Start of Block
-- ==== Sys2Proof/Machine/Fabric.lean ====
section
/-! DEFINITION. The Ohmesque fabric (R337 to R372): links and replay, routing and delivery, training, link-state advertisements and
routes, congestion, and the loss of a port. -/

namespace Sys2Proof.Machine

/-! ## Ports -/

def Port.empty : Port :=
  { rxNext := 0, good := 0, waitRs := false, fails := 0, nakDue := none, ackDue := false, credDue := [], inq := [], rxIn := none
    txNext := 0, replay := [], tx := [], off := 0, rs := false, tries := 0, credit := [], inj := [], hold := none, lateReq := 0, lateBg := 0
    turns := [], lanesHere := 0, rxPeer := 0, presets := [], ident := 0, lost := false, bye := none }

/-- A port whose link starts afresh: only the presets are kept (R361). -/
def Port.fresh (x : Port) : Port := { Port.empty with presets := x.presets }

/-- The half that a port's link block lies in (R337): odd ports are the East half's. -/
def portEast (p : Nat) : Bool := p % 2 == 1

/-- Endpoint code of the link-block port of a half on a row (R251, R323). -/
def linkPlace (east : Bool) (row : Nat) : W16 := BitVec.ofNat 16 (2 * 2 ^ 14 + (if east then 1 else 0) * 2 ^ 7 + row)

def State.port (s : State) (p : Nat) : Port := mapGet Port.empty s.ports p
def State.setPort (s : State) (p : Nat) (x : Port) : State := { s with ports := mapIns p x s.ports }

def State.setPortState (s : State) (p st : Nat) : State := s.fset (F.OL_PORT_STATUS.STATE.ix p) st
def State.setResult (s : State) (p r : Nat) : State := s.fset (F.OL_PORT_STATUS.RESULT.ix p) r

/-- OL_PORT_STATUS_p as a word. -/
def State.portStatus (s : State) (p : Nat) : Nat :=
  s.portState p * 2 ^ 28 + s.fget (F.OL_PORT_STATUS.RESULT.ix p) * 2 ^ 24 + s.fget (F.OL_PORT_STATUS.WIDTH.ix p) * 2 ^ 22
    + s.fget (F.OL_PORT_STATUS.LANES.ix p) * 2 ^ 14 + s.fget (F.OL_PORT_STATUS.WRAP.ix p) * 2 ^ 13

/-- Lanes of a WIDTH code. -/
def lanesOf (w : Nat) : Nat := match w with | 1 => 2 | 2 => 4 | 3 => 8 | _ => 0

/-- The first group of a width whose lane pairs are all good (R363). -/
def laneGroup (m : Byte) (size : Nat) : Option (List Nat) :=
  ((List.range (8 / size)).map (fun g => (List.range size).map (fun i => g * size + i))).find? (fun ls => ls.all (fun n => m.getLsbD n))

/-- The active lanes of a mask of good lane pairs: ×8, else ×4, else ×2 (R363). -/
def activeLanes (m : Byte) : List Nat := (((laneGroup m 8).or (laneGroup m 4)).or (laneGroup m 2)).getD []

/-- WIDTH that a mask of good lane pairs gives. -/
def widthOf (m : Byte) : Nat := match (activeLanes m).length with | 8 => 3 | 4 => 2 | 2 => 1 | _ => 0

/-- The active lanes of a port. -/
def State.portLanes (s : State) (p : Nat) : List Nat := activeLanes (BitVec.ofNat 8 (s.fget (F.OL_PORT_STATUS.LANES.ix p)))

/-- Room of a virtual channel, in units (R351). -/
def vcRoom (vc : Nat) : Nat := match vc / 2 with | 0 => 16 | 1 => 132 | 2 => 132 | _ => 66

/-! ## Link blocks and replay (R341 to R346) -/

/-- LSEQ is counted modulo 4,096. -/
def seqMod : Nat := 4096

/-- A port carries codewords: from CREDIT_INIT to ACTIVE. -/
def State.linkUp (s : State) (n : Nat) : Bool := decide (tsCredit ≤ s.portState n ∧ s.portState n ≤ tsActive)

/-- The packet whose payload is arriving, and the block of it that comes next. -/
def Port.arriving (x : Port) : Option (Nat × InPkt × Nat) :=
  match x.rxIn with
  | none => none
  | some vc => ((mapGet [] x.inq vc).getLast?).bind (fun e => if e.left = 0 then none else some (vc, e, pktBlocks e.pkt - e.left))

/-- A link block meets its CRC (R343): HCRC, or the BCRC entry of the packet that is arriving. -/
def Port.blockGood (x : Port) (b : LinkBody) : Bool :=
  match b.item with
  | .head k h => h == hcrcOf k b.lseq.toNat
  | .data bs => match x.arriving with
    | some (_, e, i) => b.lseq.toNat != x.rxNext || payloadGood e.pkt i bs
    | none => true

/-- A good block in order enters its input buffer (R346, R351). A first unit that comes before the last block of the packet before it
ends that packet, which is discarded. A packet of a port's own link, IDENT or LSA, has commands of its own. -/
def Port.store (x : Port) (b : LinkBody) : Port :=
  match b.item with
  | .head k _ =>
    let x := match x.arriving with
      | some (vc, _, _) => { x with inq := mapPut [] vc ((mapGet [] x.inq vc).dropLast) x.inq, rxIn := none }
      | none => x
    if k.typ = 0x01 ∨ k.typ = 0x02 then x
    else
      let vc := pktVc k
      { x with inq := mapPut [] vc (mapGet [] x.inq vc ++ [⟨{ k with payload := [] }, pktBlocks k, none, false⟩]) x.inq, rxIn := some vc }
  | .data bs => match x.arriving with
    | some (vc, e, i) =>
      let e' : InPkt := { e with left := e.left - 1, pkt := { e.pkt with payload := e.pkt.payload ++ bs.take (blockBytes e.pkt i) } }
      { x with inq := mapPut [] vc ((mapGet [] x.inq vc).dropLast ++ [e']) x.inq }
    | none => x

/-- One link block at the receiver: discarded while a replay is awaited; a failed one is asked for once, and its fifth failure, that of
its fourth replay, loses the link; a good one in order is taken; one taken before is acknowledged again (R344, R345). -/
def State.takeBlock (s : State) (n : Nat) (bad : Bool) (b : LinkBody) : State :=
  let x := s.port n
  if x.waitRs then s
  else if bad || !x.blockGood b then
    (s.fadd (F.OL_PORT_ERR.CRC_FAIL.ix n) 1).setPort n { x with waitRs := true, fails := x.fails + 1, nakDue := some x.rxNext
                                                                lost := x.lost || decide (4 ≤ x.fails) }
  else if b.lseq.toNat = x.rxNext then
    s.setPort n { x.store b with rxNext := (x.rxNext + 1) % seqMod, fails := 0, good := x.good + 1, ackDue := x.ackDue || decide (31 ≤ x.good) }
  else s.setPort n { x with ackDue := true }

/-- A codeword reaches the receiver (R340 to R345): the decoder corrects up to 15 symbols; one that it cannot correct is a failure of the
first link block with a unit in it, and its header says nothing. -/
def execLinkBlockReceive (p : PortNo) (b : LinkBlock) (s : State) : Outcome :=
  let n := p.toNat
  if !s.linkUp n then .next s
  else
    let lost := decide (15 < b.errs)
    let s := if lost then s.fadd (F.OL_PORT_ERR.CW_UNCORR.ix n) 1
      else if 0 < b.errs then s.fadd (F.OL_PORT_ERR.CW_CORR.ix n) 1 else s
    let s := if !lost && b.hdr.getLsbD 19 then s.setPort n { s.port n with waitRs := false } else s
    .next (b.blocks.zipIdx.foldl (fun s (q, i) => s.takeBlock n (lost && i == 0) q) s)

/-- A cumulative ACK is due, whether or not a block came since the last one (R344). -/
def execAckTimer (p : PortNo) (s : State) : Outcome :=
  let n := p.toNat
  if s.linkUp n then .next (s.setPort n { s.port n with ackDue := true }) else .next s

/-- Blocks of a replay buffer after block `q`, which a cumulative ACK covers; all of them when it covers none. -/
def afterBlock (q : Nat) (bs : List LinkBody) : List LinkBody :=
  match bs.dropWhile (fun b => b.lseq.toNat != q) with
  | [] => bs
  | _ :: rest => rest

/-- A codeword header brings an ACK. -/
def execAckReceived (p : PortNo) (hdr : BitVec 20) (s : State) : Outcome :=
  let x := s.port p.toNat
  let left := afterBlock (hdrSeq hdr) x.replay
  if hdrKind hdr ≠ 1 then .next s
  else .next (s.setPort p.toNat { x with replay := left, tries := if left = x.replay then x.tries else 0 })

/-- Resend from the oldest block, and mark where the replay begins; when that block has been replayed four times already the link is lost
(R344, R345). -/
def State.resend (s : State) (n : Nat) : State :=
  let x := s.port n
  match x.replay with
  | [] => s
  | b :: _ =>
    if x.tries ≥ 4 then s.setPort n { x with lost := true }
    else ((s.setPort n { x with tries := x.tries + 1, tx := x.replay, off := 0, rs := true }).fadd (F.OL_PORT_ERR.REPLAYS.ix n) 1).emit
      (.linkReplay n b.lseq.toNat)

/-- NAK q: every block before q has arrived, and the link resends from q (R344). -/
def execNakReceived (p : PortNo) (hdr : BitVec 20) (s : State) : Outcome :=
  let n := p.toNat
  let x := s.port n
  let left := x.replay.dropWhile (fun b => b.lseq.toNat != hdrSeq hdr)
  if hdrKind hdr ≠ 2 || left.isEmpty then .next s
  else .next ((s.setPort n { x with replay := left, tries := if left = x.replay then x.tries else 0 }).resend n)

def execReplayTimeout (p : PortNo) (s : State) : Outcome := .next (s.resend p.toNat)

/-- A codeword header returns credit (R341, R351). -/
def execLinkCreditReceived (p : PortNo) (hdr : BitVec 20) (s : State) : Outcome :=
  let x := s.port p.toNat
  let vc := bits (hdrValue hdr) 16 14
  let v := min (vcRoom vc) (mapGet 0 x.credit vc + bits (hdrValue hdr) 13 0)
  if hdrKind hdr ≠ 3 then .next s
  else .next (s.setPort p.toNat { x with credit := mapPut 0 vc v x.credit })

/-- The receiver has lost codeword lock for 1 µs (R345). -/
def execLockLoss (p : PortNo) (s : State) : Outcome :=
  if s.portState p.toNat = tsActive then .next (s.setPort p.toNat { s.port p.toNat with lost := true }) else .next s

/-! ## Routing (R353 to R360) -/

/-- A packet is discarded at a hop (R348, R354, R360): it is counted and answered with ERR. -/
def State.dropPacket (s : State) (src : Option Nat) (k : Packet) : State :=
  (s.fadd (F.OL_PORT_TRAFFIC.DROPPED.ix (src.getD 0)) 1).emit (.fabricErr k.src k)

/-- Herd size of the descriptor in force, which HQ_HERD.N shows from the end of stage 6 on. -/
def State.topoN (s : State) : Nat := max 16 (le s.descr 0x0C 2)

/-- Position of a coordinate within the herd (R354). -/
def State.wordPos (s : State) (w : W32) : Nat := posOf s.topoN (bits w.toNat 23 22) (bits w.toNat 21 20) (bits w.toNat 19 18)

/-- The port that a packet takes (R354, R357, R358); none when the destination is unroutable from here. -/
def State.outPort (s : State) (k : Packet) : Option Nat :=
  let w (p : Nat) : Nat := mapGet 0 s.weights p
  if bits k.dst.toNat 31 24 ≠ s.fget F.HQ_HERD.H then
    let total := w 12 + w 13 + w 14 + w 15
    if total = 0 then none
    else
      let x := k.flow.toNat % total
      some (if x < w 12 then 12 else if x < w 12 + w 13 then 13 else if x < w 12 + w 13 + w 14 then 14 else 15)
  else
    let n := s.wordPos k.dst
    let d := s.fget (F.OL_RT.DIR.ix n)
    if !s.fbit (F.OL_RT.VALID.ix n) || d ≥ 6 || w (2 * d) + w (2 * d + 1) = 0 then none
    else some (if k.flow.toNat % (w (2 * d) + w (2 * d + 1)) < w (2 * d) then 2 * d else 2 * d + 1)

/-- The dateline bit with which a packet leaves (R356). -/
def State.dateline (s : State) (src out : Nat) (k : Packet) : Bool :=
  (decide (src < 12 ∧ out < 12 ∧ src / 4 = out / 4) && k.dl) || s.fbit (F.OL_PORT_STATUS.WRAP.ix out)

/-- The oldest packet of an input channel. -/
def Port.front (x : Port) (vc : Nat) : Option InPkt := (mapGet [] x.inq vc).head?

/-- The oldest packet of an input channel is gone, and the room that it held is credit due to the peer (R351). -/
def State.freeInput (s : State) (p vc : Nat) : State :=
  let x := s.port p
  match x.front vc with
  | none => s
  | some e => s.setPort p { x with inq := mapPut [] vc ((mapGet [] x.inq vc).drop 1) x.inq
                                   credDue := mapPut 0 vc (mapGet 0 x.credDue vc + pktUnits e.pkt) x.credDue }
End of Block
Start of Block
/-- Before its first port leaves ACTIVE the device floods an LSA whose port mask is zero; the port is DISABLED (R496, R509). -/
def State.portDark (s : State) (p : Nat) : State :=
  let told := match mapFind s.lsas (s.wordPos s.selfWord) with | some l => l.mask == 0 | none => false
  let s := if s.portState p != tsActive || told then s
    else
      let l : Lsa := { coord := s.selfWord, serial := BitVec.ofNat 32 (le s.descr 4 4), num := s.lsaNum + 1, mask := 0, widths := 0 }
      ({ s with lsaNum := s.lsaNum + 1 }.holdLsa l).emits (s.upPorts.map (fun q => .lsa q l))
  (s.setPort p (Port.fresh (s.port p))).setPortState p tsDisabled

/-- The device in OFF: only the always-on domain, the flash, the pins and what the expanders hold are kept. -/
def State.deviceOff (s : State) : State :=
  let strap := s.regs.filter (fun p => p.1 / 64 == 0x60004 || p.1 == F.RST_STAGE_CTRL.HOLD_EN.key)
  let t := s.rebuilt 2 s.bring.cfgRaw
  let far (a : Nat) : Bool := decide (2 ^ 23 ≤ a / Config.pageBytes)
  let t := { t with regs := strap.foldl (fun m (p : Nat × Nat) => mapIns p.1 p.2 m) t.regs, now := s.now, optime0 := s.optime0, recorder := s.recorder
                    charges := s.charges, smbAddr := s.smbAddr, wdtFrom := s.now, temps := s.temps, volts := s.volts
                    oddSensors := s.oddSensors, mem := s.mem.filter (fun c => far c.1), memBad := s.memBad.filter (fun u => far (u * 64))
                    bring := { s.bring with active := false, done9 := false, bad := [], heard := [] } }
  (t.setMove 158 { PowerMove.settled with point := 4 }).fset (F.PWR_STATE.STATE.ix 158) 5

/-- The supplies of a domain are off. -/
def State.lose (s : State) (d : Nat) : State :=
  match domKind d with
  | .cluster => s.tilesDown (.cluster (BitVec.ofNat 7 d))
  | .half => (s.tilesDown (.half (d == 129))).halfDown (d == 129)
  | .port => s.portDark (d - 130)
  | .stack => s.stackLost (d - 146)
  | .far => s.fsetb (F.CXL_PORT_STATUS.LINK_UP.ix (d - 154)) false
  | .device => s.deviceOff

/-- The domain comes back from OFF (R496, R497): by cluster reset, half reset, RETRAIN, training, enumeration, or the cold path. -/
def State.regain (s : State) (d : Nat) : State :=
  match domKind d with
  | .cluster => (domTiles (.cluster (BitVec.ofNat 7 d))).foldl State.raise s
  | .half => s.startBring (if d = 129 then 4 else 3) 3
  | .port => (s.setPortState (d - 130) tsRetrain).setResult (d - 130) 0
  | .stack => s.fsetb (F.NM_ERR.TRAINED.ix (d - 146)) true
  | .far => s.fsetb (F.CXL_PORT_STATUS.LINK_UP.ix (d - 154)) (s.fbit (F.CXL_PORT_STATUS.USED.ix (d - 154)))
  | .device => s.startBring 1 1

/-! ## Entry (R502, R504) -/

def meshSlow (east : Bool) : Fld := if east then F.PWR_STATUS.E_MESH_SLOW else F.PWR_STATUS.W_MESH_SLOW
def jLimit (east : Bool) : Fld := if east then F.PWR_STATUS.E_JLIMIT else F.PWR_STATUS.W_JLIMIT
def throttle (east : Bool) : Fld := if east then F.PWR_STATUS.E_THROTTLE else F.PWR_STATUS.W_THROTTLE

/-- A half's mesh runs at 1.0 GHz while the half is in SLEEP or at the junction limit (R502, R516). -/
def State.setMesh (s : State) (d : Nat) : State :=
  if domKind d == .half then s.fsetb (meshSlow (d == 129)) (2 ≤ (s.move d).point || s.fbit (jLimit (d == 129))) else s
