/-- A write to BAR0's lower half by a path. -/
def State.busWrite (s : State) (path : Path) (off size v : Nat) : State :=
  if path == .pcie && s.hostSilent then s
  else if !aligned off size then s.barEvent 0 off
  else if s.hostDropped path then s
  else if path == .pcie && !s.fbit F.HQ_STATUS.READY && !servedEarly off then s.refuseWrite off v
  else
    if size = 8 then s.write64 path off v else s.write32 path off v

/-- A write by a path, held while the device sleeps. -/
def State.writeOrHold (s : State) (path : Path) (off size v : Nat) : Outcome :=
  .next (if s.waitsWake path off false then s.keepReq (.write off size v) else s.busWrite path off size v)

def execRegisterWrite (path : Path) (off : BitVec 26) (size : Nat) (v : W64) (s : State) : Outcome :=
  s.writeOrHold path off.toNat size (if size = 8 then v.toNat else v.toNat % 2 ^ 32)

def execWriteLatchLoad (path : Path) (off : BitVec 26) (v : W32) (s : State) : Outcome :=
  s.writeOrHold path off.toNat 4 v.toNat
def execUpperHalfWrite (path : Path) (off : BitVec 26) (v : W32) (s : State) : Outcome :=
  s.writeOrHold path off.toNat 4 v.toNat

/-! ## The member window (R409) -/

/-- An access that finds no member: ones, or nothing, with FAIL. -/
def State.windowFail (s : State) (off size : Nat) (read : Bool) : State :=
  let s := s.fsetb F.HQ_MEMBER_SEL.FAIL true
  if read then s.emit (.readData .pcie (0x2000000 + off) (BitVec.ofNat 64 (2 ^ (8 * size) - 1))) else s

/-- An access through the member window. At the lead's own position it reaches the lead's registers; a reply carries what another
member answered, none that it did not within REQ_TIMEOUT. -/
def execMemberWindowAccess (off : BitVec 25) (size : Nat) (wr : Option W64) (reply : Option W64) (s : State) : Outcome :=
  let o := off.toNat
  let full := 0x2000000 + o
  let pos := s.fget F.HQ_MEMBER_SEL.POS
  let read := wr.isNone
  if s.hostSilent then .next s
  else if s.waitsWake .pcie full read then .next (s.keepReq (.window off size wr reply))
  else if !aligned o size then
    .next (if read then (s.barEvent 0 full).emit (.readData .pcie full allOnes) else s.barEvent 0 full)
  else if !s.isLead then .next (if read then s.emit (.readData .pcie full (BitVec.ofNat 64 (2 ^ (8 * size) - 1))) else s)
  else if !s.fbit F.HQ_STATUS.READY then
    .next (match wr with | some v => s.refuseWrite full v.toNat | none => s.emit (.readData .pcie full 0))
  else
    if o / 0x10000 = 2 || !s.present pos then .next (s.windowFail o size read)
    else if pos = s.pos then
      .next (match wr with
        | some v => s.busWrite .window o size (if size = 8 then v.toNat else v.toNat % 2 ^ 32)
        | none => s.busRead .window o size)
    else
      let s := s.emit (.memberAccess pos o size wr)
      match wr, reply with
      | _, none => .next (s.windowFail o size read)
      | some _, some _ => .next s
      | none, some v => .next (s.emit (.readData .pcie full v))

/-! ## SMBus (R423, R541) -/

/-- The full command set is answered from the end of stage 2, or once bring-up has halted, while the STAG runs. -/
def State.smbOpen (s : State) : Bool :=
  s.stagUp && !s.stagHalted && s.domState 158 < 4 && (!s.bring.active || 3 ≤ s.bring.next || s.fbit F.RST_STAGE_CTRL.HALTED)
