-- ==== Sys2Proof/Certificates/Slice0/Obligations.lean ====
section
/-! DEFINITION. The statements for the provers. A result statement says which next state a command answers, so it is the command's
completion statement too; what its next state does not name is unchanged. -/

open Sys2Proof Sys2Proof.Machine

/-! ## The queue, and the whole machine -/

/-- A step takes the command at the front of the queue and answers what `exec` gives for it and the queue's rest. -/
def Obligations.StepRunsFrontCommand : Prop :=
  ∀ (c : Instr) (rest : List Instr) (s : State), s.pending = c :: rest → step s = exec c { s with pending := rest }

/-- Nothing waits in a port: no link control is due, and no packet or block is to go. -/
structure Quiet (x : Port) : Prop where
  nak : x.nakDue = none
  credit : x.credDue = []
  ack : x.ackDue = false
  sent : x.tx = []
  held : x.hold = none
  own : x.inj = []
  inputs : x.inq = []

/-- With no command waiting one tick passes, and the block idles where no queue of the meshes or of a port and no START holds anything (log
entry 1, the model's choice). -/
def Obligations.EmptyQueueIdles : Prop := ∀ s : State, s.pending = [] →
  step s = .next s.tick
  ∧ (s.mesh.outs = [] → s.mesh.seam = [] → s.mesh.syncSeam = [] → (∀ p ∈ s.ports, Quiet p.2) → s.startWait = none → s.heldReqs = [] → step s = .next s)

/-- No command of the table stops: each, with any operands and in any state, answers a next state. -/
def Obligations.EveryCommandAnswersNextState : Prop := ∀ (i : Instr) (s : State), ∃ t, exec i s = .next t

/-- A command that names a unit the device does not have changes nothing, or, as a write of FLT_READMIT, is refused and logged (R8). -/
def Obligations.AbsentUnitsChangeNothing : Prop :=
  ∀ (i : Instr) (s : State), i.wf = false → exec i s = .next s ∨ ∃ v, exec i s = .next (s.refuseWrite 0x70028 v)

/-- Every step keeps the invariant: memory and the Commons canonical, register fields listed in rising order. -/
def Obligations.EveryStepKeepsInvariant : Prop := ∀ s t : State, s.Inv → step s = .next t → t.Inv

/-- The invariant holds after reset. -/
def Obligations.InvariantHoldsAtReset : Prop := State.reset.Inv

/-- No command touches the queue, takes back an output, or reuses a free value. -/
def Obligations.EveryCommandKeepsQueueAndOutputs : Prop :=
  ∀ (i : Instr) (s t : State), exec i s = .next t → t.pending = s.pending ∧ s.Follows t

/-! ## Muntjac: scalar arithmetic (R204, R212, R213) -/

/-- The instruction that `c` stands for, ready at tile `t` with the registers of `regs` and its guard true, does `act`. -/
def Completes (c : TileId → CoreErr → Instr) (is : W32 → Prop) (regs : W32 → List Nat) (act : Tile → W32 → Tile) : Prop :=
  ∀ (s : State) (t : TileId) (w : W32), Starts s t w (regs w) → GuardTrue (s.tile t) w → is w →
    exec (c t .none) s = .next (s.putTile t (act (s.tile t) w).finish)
End of Block
What the task requires:
Would you retype exactly the lines above, from the line with "queue's rest. -/" to the line with "credit : x.credDue = []", with both end lines kept and nothing more?

Result:
/-- A step takes the command at the front of the queue and answers what `exec` gives for it and the queue's rest. -/
def Obligations.StepRunsFrontCommand : Prop :=
  ∀ (c : Instr) (rest : List Instr) (s : State), s.pending = c :: rest → step s = exec c { s with pending := rest }

/-- Nothing waits in a port: no link control is due, and no packet or block is to go. -/
structure Quiet (x : Port) : Prop where
  nak : x.nakDue = none
  credit : x.credDue = []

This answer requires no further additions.